(What the task requires) Print exactly what the entries say, line by line, from the first line down to the one with "(digitReads 4000000000).length = 42", inclusive.
Source records START
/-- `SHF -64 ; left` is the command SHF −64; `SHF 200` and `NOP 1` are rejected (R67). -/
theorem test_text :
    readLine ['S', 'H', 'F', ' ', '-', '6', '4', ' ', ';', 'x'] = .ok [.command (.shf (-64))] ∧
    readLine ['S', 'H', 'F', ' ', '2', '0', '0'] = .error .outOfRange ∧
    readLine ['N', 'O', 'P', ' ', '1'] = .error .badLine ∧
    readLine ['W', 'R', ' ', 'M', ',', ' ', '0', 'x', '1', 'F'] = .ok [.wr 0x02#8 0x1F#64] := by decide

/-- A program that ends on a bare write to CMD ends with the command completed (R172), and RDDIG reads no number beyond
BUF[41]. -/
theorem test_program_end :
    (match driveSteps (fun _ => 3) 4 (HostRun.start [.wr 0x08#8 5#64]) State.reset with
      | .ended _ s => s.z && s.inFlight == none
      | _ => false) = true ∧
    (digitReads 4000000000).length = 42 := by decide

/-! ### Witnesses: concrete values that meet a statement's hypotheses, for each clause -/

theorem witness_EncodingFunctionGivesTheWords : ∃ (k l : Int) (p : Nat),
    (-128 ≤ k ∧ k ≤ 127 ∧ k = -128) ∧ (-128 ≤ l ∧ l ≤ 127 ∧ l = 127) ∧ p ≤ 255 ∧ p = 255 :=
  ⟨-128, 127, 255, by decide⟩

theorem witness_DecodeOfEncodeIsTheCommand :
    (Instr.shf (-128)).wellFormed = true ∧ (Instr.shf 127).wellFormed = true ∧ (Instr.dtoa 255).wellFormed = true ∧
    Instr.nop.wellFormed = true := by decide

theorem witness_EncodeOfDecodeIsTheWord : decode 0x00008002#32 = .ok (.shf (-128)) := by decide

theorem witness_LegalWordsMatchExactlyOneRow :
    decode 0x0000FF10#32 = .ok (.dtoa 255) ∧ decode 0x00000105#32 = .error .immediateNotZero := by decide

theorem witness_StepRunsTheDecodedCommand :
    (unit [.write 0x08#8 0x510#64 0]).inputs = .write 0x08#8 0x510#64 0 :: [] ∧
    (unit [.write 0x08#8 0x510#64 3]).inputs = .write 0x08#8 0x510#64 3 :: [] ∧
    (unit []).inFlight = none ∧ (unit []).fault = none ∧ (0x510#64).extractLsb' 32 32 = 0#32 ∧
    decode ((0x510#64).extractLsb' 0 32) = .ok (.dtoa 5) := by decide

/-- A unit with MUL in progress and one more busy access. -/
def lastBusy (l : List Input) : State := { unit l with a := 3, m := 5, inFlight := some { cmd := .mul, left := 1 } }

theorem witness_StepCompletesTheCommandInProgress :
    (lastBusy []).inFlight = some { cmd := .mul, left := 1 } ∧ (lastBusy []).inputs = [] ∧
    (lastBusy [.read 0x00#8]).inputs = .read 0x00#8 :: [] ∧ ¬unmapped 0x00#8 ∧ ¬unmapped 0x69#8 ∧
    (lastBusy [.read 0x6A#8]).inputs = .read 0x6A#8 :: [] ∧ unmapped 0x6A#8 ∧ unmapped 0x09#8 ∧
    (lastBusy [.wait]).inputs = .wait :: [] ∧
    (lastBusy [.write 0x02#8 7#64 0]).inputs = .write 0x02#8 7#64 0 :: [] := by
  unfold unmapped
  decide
Source records END
(Solved problem)
/-- `SHF -64 ; left` is the command SHF −64; `SHF 200` and `NOP 1` are rejected (R67). -/
theorem test_text :
    readLine ['S', 'H', 'F', ' ', '-', '6', '4', ' ', ';', 'x'] = .ok [.command (.shf (-64))] ∧
    readLine ['S', 'H', 'F', ' ', '2', '0', '0'] = .error .outOfRange ∧
    readLine ['N', 'O', 'P', ' ', '1'] = .error .badLine ∧
    readLine ['W', 'R', ' ', 'M', ',', ' ', '0', 'x', '1', 'F'] = .ok [.wr 0x02#8 0x1F#64] := by decide

/-- A program that ends on a bare write to CMD ends with the command completed (R172), and RDDIG reads no number beyond
BUF[41]. -/
theorem test_program_end :
    (match driveSteps (fun _ => 3) 4 (HostRun.start [.wr 0x08#8 5#64]) State.reset with
      | .ended _ s => s.z && s.inFlight == none
      | _ => false) = true ∧
    (digitReads 4000000000).length = 42 := by decide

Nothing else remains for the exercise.